Sunday, April 15, 2007

Super or the home?

With the changes to super coming in, allowing you to withdraw all of your super tax free at age 60, a strategy has come into play which involves paying interest only on your home mortgage, whilst using the difference between the capital repayments on your mortgage to increase your superannuation contributions.

The theory is that you gain immediate taxation benefits, with the super contributions being salary sacrificed, and when you turn 60, you withdraw what you borrowed on your mortgage and simply pay it back. The way I see this strategy, is it lets you have the lifestyle benefits of home ownership, but allows you to invest your money in assets that you may prefer to property (eg shares).

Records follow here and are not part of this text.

-- ==== Sys2Proof/Laws/Obfuscator.lean ====
section
/-! SUPPORT. The generator's shared operations, said once on integers: FIX, a difference of two elements, one keystream value,
and the bound that seeding and every step keep (44_obfuscator.md R178). -/

namespace Sys2Proof.Machine

theorem toInt_of_lt {v : Word} (h : v.toNat < 0x7FFFFFFF) : v.toInt = v.toNat := by
  rw [BitVec.toInt_eq_toNat_of_lt]; omega

/-- The sign fill of FIX (R171). -/
theorem sshiftRight_31 (t : Word) : t.sshiftRight 31 = if t.toInt < 0 then 0xFFFFFFFF#32 else 0#32 := by
  have h1 := t.toInt_lt
  have h2 := t.le_toInt
  apply BitVec.eq_of_toInt_eq
  rw [BitVec.toInt_sshiftRight, Int.shiftRight_eq_div_pow]
  split
  · rw [show (0xFFFFFFFF#32).toInt = -1 by decide]; omega
  · rw [show (0#32).toInt = 0 by decide]; omega

/-- FIX on the differences that the generator forms (R171). -/
theorem fix_spec {t : Word} (h1 : -0x7FFFFFFF < t.toInt) (h2 : t.toInt < 0x7FFFFFFF) :
    (fix t).toInt = (if t.toInt < 0 then t.toInt + 0x7FFFFFFF else t.toInt) ∧ (fix t).toNat < 0x7FFFFFFF := by
  unfold fix
  rw [sshiftRight_31]
  have := BitVec.toInt_eq_toNat_cond t
  have ht := t.isLt
  split
  · have e : (0xFFFFFFFF#32 &&& prngMbig) = 0x7FFFFFFF#32 := by decide
    have : (0x7FFFFFFF#32 + t).toNat = t.toNat - 0x80000001 := by
      rw [BitVec.toNat_add]; simp; split at this <;> omega
    rw [e, toInt_of_lt] <;> rw [this] <;> split at * <;> omega
  · simp only [BitVec.zero_and, BitVec.zero_add]; refine ⟨trivial, ?_⟩
    split at this <;> omega

/-- A difference of two elements does not wrap (R171). -/
theorem sub_spec {a b : Word} (ha : a.toNat < 0x7FFFFFFF) (hb : b.toNat < 0x7FFFFFFF) :
    (a - b).toInt = a.toInt - b.toInt ∧ -0x7FFFFFFF < (a - b).toInt ∧ (a - b).toInt < 0x7FFFFFFF := by
  have : (a - b).toInt = a.toInt - b.toInt := by
    rw [BitVec.toInt_sub, toInt_of_lt ha, toInt_of_lt hb, Int.bmod_def]; split <;> omega
  refine ⟨this, ?_⟩
  rw [this, toInt_of_lt ha, toInt_of_lt hb]; omega

/-- A cursor moves on, 55 to 1 (R176). -/
theorem advance_val (c : Fin 56) : (advance c).val = c.val % 55 + 1 := by
  revert c; decide

/-- The correction of R176 is FIX. -/
theorem nextGen_value (g : Gen) : (nextGen g).1 = fix (g.st[advance g.c1] - g.st[advance g.c2]) := by
  unfold nextGen fix
  simp only
  generalize g.st[advance g.c1] - g.st[advance g.c2] = t
  rw [sshiftRight_31, show t.slt 0#32 = decide (t.toInt < 0) by simp [BitVec.slt]]
  by_cases h : t.toInt < 0
  · simp only [h, decide_true, if_true]
    rw [show (0xFFFFFFFF#32 &&& prngMbig) = prngMbig by decide, BitVec.add_comm]
  · simp [h]

/-- A keystream value as an integer, and its bound (R176, R178). -/
theorem nextGen_spec {g : Gen} (h : g.Inv true) :
    (nextGen g).1.toInt =
      (if g.st[advance g.c1].toInt - g.st[advance g.c2].toInt < 0 then
        g.st[advance g.c1].toInt - g.st[advance g.c2].toInt + 0x7FFFFFFF
      else g.st[advance g.c1].toInt - g.st[advance g.c2].toInt) ∧
      (nextGen g).1.toNat < 0x7FFFFFFF := by
  have h1 := h.bounded rfl (advance g.c1)
  have h2 := h.bounded rfl (advance g.c2)
  obtain ⟨s1, s2, s3⟩ := sub_spec h1 h2
  obtain ⟨f1, f2⟩ := fix_spec s2 s3
  rw [nextGen_value, f1, s1]
  exact ⟨rfl, f2⟩

/-- A bounded element stored in a bounded array. -/
theorem bounded_set {st : Vector Word 56} (h : ∀ i : Fin 56, st[i].toNat < 0x7FFFFFFF) (j : Fin 56) {x : Word}
    (hx : x.toNat < 0x7FFFFFFF) (i : Fin 56) : (st.set j x)[i].toNat < 0x7FFFFFFF := by
  rw [Fin.getElem_fin, Vector.getElem_set]
  split
  · exact hx
  · exact h i

/-- Drawing a value keeps what seeding established. -/
theorem nextGen_inv {g : Gen} (h : g.Inv true) : (nextGen g).2.Inv true := by
  obtain ⟨-, hn⟩ := nextGen_spec h
  refine ⟨fun h' => Bool.noConfusion h', fun _ => bounded_set (h.bounded rfl) _ hn, fun _ => .inr ?_⟩
  have := h.cursors rfl
  show 1 ≤ (advance g.c1).val ∧ 1 ≤ (advance g.c2).val ∧
      (advance g.c2).val % 55 = ((advance g.c1).val + 31) % 55
  rw [advance_val, advance_val]
  rcases this with ⟨h1, h2⟩ | h
  · rw [h1, h2]; decide
  · omega

/-- One step of the seeding loop keeps the bound. -/
theorem seedStep_bounded {a : Vector Word 56 × Word × Word} (x : Nat) (h : ∀ i : Fin 56, a.1[i].toNat < 0x7FFFFFFF)
    (hs : a.2.1.toNat < 0x7FFFFFFF) (hv : a.2.2.toNat < 0x7FFFFFFF) :
    (∀ i : Fin 56, (seedStep a x).1[i].toNat < 0x7FFFFFFF) ∧ (seedStep a x).2.1.toNat < 0x7FFFFFFF ∧
      (seedStep a x).2.2.toNat < 0x7FFFFFFF := by
  obtain ⟨s1, s2, s3⟩ := sub_spec hs hv
  exact ⟨bounded_set h _ hv, hv, (fix_spec s2 s3).2⟩

/-- One warm-up step keeps the bound. -/
theorem warmStep_bounded {st : Vector Word 56} (x : Nat) (h : ∀ i : Fin 56, st[i].toNat < 0x7FFFFFFF) (i : Fin 56) :
    (warmStep st x)[i].toNat < 0x7FFFFFFF := by
  obtain ⟨s1, s2, s3⟩ := sub_spec (h (stIndex x)) (h (stIndex ((x + 30) % 55 + 1)))
  exact bounded_set h _ (fix_spec s2 s3).2 i

end Sys2Proof.Machine
end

So I've run the two scenarios through my modelling software. I have taken a 30 year mortgage, with an interest rate of 8%. The super fund I have used is invested "aggressively". with projected return of around 9% pa (after tax). The loan is for $300,000.

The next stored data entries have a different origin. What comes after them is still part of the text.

-- ==== Sys2Proof/Tests/ExampleConfig.lean ====
section
/-! SUPPORT. The example configuration EXCFG of 95_test_vectors.md section 2. It is not the game's tables. -/

namespace Sys2Proof.Tests

/-- Code `13*s + v` is the value "ABCDEFGHIJKLM"[v] with the suit "VWXYZ"[s]. -/
def exSymTable : Vector Token 64 :=
  Vector.ofFn fun c => (BitVec.ofNat 8 (0x41 + c.val % 13), BitVec.ofNat 8 (0x56 + c.val / 13))

/-- `P[i] = (7*i + 3) mod 30`. -/
def exPerm : Vector (Fin 30) 30 := Vector.ofFn fun i => Fin.ofNat 30 (7 * i.val + 3)

/-- The UTF-8 bytes of the character U+0100 + c. -/
def exSymGlyph : Vector (List Byte) 64 := Vector.ofFn fun c => [0xC4#8, BitVec.ofNat 8 (0x80 + c.val)]

/-- EXCFG. -/
def exConfig : Tables where
  symTable := exSymTable
  perm := exPerm
  symGlyph := exSymGlyph
  crcTable := crcTableDefault
  crcInit := 0xFFFFFFFF#32
  crcXorOut := 0xFFFFFFFF#32

end Sys2Proof.Tests
end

The net benefit of the interest only loan strategy comes out to be $34,000. That is $34,000 in 30 years time. In today's dollars it's more like $15,000. Obviously, if the rate of return on the super fund is higher than 9% pa, the benefit would be greater, but I really wanted to be conservative on my projections.

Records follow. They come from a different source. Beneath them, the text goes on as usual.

/-- A seeded state with a reader and a writer in use, about to run PNEXT. -/
theorem witness_StepKeepsInvariant :
    let s : State :=
      { exState with
        status := exState.status.seed, gen := exGen 0, br := exStream 0#6 0#64, bw := exStream 5#6 0x1F#64
        host := [.write 0x0000#16 4 0x32#32] }
    s.Inv ∧ ∃ t, step s = .next t :=
  ⟨⟨⟨by decide, by decide, by decide⟩, exGen_inv.1, exStream_inv.2, exStream_inv.1, .inl rfl⟩, _, rfl⟩

theorem witness_StepKeepsTables : ∃ t, step { exState with host := [.reset] } = .next t := ⟨_, rfl⟩

end Sys2Proof.Tests
end

section
/-! SUPPORT. What a command that succeeds can write, said once for the 30 commands (10_state.md section 3), and the
statements about the writers of STATUS, of the registers and of the buffers that follow from it. -/

namespace Sys2Proof.Machine

/-! ### The conditions under which the commands that can fail succeed -/

section
variable {s t : State}

theorem symdec_ok {t0 t1 : Byte} (h : commandResult (.symdec t0 t1) s = .ok t) :
    ∃ c : Code, t = { s with res := c.setWidth 32 } := by
  simp only [commandResult] at h
  split at h <;> cases h
  exact ⟨_, rfl⟩

theorem pnext_ok (h : commandResult .pnext s = .ok t) :
    s.status.seeded = true ∧ t = { s with res := (nextGen s.gen).1, gen := (nextGen s.gen).2 } := by
  simp only [commandResult] at h
  split at h <;> cases h
  exact ⟨by simpa using ‹¬ (!s.status.seeded) = true›, rfl⟩

theorem cksum_ok {start len : Byte} (h : commandResult (.cksum start len) s = .ok t) :
    t = putCksum (chk (frameWindow s.frm start.toNat len.toNat)) s := by
  simp only [commandResult] at h
  split at h <;> cases h
  rfl

theorem brinit_ok {w : BitVec 4} {buf : BufSel} {start len : Byte}
    (h : commandResult (.brinit w buf start len) s = .ok t) :
    windowWellFormed w buf start len = true ∧ t = { s with br := openStream w buf start len } := by
  simp only [commandResult, windowLegal_eq] at h
  split at h <;> cases h
  exact ⟨‹_›, rfl⟩

theorem bwinit_ok {w : BitVec 4} {buf : BufSel} {start len : Byte}
    (h : commandResult (.bwinit w buf start len) s = .ok t) :
    windowWellFormed w buf start len = true ∧ t = { s with bw := openStream w buf start len } := by
  simp only [commandResult, windowLegal_eq] at h
  split at h <;> cases h
  exact ⟨‹_›, rfl⟩

theorem brread_ok {nb : Byte} (h : commandResult (.brread nb) s = .ok t) :
    bitCountWellFormed nb = true ∧ s.br.act = true ∧ t = takeBits s nb.toNat (filled s nb.toNat) := by
  simp only [commandResult, bitCountLegal_eq] at h
  (repeat' split at h) <;> cases h
  exact ⟨by simpa using ‹¬ (!bitCountWellFormed nb) = true›, by simpa using ‹¬ (!s.br.act) = true›, rfl⟩

theorem brmore_ok (h : commandResult .brmore s = .ok t) :
    t = { s with res := if s.br.hasMore then 1#32 else 0#32 } := by
  simp only [commandResult] at h
  split at h <;> cases h
  rfl

theorem bwwrite_ok {nb : Byte} (h : commandResult (.bwwrite nb) s = .ok t) :
    bitCountWellFormed nb = true ∧ s.bw.act = true ∧ s.opr.toNat < 2 ^ nb.toNat ∧
      s.bw.idx.toNat + unitsCompleted s.bw nb.toNat ≤ s.bw.stop.toNat ∧
      t = storeUnits (unitsCompleted s.bw nb.toNat) (appendOpr s nb.toNat) := by
  simp only [commandResult, bitCountLegal_eq] at h
  (repeat' split at h) <;> cases h
  exact ⟨by simpa using ‹¬ (!bitCountWellFormed nb) = true›, by simpa using ‹¬ (!s.bw.act) = true›,
    by omega, by omega, rfl⟩

/-- BWFLUSH stores the partial unit where one is held (R155). -/
theorem bwflush_ok (h : commandResult .bwflush s = .ok t) :
    s.bw.act = true ∧ (t = s ∨ s.bw.idx.toNat < s.bw.stop.toNat ∧ t = flushUnit s) := by
  simp only [commandResult] at h
  (repeat' split at h) <;> cases h
  · exact ⟨by simpa using ‹¬ (!s.bw.act) = true›, .inr ⟨by omega, rfl⟩⟩
  · exact ⟨by simpa using ‹¬ (!s.bw.act) = true›, .inl rfl⟩

theorem decodePw_ok (h : commandResult .decodePw s = .ok t) :
    ∃ codes, t = decodeTail { s with sym := codes } := by
  simp only [commandResult, decodeBody] at h
  split at h <;> cases h
  obtain ⟨codes, rfl⟩ := parseBody_ok ‹_›
  exact ⟨codes, rfl⟩

/-- A failing command names an error: no row of 60_exceptions.md R236 has code 0. -/
theorem commandResult_error_code {i : Instr} {e : CmdError} (h : commandResult i s = .error e) : e.code ≠ .ok := by
  have parse_code {w : Word} (hp : parseBody w s = .error e) : e.code ≠ .ok := by
    obtain ⟨-, rfl⟩ | ⟨-, -, rfl⟩ | ⟨-, -, _, -, rfl, -⟩ := parseBody_error hp <;> simp
  cases i
  case parse => exact parse_code h
  case decodePw =>
    simp only [commandResult, decodeBody] at h
    split at h <;> cases h
    exact parse_code ‹_›
  all_goals
    simp only [commandResult] at h
    (repeat' split at h) <;> cases h <;> simp [illegalOperand]

end

/-! ### The fields that a successful command writes -/

/-- The fields of `t` that the rules name `i` as a writer of (R24 to R45), over the other fields of `s`. ERR is left to
`succeed`. -/
def written (i : Instr) (s t : State) : State :=
  match i with
  | .nop => s
  | .parse | .punapply => { s with sym := t.sym }
  | .render => { s with out := t.out, outlen := 65#7 }
  | .symdec _ _ | .symenc _ | .crcfin | .brmore => { s with res := t.res }
  | .papply | .pack86 => { s with prm := t.prm }
  | .pack68 => { s with frm := t.frm }
  | .pseedf | .pseedi _ => { s with gen := t.gen, status := s.status.seed }
  | .pnext => { s with gen := t.gen, res := t.res }
  | .obfdec | .obfenc => { s with gen := t.gen, frm := t.frm, status := s.status.seed }
  | .cksum _ _ => { s with cksum := t.cksum, res := t.res }
  | .ckchk => { s with cksum := t.cksum, res := t.res, status := s.status.compared t.status.ckok }
  | .ckgen => { s with cksum := t.cksum, res := t.res, frm := t.frm, status := s.status.compared true }
  | .crcinit | .crcbyte _ => { s with crc := t.crc }
  | .crcsym => { s with crc := t.crc, res := t.res, revive := t.revive }
  | .brinit _ _ _ _ => { s with br := t.br }
  | .brread _ => { s with br := t.br, res := t.res }
  | .bwinit _ _ _ _ => { s with bw := t.bw }
  | .bwwrite _ | .bwflush => { s with bw := t.bw, prm := t.prm, frm := t.frm }
  | .decodePw =>
    { s with
          sym := t.sym, prm := t.prm, frm := t.frm, gen := t.gen, crc := t.crc, revive := t.revive
          cksum := t.cksum, res := t.res, status := s.status.seed.compared t.status.ckok }
  | .encodePw g =>
    { s with
          sym := t.sym, prm := t.prm, frm := t.frm, gen := t.gen, out := t.out, outlen := 65#7
          cksum := if g then t.cksum else s.cksum, res := t.res
          status :=
            { s.status with ckdone := g || s.status.ckdone, ckok := g || s.status.ckok, seeded := true } }
  | .clrerr => { s with status := s.status.clearSticky }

There's also the added risk that interest rates will rise (or more favourable, decrease) and the legislative risk that super may be preserved beyond 60 for 30 year olds (lets hope not!).

In short, unless you can get a guaranteed return of over 10% pa over 30 years, this strategy really won't provide a huge benefit. The risks are far greater than the rewards.

The best strategy in my opinion would be to repay your mortgage asap, then once it's paid off increase your super contributions. That way you get the best of both worlds!